The task
Which lines in the records below hold the word "still"? Copy each of them.

Exercise materials
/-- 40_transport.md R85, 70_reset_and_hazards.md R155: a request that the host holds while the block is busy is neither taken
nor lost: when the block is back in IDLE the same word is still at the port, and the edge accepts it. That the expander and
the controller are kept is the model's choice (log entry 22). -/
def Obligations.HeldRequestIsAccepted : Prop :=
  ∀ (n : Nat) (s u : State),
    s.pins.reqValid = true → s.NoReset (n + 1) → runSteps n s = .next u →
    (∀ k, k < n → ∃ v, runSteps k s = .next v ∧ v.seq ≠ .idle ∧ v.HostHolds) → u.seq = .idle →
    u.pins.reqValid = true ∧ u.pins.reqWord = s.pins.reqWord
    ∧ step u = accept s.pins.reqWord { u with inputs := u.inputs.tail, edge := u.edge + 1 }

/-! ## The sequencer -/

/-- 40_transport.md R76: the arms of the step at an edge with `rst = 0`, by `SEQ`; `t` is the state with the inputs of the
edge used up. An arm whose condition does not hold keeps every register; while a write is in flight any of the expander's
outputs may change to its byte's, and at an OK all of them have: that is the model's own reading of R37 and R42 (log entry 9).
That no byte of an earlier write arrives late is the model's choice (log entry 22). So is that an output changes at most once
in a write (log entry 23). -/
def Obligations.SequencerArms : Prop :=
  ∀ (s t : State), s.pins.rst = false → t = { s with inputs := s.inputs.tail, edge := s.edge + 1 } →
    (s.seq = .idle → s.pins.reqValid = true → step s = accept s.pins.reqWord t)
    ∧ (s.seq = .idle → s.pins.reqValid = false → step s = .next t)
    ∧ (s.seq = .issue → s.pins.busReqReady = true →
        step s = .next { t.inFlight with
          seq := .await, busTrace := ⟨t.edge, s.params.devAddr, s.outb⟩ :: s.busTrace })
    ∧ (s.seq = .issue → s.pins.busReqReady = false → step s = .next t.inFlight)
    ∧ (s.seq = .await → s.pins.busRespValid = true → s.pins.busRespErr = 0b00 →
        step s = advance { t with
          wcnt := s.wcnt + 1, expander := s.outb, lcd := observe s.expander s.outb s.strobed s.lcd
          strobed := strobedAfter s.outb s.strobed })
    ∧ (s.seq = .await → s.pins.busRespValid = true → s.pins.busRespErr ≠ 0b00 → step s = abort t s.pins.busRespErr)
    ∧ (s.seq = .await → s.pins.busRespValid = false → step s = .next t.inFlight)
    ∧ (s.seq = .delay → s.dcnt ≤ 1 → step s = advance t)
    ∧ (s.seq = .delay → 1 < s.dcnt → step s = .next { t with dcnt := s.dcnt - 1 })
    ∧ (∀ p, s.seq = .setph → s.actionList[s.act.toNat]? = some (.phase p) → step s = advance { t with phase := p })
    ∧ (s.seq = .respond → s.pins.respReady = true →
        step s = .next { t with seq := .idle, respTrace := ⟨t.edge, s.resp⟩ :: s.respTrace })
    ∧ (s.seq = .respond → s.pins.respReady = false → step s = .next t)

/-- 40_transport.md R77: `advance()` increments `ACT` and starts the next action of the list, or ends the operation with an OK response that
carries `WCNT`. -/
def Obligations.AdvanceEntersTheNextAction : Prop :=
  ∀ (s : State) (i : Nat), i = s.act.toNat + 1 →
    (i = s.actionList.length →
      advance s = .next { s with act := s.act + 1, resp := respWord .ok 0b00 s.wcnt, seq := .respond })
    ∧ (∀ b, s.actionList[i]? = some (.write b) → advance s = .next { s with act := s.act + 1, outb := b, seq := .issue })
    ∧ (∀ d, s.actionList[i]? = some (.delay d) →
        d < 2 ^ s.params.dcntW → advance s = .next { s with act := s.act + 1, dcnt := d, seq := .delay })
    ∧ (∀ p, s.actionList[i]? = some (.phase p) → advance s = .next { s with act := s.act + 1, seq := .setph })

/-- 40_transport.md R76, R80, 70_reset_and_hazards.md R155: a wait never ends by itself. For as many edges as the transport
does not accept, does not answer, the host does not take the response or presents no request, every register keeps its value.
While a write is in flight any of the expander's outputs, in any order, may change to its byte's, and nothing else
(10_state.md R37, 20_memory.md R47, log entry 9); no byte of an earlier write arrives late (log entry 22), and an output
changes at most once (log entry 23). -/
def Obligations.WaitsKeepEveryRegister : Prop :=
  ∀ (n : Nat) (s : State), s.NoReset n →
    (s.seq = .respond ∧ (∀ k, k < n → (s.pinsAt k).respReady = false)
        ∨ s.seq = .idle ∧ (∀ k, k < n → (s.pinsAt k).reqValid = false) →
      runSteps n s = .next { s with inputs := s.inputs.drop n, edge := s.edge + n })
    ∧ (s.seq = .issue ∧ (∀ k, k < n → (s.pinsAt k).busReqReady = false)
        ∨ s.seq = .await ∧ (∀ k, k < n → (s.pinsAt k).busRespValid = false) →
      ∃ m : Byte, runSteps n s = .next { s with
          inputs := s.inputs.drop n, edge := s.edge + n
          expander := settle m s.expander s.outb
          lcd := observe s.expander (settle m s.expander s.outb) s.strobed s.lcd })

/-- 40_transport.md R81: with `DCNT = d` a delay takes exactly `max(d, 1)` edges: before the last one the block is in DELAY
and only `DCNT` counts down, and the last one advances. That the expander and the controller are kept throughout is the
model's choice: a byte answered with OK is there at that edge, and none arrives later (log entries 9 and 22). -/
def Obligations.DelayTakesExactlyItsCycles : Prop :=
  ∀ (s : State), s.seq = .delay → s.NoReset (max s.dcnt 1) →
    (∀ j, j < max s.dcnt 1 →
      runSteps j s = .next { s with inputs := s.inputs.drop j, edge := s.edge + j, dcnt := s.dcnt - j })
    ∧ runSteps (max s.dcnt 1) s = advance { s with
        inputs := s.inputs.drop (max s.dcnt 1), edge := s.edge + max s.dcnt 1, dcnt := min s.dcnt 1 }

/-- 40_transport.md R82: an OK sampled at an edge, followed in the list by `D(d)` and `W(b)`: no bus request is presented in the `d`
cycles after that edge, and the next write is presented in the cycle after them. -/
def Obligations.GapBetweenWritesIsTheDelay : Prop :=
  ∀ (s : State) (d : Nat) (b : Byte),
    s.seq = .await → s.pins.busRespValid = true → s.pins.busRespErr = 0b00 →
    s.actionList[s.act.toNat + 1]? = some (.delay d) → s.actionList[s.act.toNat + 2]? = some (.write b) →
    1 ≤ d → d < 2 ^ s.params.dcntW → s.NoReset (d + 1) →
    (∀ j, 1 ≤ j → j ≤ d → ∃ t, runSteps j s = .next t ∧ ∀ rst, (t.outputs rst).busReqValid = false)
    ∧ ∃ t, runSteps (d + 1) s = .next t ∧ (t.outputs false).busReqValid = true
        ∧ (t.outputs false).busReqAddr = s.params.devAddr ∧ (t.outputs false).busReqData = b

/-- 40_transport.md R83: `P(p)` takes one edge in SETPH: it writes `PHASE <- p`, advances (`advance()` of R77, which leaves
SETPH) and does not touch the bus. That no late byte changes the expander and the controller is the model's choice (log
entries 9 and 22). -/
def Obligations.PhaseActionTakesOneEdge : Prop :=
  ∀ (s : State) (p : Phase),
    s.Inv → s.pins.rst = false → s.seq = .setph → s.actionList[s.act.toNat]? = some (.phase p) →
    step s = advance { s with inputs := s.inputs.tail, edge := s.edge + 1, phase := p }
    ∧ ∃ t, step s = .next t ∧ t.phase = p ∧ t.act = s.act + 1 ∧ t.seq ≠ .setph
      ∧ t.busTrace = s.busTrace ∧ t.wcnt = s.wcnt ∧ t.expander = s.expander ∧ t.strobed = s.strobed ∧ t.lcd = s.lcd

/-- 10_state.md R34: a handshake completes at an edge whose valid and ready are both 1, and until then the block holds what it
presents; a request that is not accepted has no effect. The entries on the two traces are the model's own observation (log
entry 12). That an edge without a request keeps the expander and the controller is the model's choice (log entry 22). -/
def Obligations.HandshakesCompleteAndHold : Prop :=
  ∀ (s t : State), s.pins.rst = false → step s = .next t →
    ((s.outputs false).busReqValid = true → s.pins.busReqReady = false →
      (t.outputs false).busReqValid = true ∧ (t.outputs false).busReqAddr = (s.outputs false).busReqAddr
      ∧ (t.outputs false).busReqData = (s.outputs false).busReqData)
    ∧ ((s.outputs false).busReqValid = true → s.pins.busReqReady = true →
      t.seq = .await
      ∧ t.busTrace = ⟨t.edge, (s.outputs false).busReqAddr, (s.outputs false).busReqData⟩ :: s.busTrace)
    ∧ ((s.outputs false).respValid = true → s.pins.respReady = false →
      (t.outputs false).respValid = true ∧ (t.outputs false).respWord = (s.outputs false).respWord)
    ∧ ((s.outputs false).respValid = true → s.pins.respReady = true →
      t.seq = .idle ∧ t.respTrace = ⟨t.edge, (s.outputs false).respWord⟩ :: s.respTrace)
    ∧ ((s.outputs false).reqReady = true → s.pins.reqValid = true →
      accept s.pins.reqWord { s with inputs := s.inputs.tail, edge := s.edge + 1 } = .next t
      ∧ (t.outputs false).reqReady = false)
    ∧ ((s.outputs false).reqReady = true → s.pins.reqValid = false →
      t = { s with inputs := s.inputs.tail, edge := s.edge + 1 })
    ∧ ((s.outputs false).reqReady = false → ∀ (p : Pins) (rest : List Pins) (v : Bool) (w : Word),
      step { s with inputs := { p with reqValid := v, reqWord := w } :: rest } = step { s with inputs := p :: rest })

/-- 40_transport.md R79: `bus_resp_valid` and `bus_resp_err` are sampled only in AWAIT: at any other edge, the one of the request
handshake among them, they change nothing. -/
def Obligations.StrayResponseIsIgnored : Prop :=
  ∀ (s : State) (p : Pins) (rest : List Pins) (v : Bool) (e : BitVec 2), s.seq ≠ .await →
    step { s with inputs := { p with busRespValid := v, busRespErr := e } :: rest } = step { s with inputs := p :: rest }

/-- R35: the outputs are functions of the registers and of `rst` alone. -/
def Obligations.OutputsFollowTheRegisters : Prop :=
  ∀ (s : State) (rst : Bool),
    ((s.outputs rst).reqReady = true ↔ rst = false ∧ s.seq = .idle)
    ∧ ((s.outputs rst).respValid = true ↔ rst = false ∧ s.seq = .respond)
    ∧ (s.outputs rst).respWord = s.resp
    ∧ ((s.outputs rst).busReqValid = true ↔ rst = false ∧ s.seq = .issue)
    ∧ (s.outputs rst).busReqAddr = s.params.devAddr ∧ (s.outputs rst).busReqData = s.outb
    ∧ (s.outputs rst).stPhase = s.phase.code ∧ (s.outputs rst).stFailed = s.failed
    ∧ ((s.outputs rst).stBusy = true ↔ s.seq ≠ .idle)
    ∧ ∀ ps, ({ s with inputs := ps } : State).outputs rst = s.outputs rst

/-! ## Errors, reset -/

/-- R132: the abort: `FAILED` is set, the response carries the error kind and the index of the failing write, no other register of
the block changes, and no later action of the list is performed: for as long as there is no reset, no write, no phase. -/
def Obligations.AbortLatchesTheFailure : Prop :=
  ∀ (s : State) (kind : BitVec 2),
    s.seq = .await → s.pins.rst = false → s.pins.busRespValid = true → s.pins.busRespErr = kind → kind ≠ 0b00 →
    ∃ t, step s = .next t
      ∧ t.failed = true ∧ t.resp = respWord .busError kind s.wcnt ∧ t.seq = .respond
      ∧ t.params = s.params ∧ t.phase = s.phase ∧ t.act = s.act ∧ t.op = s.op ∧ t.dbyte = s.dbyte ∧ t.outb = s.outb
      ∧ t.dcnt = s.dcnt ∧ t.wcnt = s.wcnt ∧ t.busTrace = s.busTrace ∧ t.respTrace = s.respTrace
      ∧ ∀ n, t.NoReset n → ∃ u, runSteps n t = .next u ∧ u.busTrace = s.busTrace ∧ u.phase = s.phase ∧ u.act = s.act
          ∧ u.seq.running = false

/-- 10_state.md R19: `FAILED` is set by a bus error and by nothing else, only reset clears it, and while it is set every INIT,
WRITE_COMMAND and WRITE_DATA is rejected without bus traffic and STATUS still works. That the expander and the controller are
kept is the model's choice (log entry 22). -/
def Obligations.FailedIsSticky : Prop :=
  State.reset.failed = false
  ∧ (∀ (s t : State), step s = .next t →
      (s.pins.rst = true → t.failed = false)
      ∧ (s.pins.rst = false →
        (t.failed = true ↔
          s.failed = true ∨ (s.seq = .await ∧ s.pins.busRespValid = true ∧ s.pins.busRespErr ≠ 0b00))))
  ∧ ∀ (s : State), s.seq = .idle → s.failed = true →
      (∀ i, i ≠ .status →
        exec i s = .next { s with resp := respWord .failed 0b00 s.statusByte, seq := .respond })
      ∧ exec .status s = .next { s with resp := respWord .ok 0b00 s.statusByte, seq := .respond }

Exercise output
nor lost: when the block is back in IDLE the same word is still at the port, and the edge accepts it. That the expander and
WRITE_COMMAND and WRITE_DATA is rejected without bus traffic and STATUS still works. That the expander and the controller are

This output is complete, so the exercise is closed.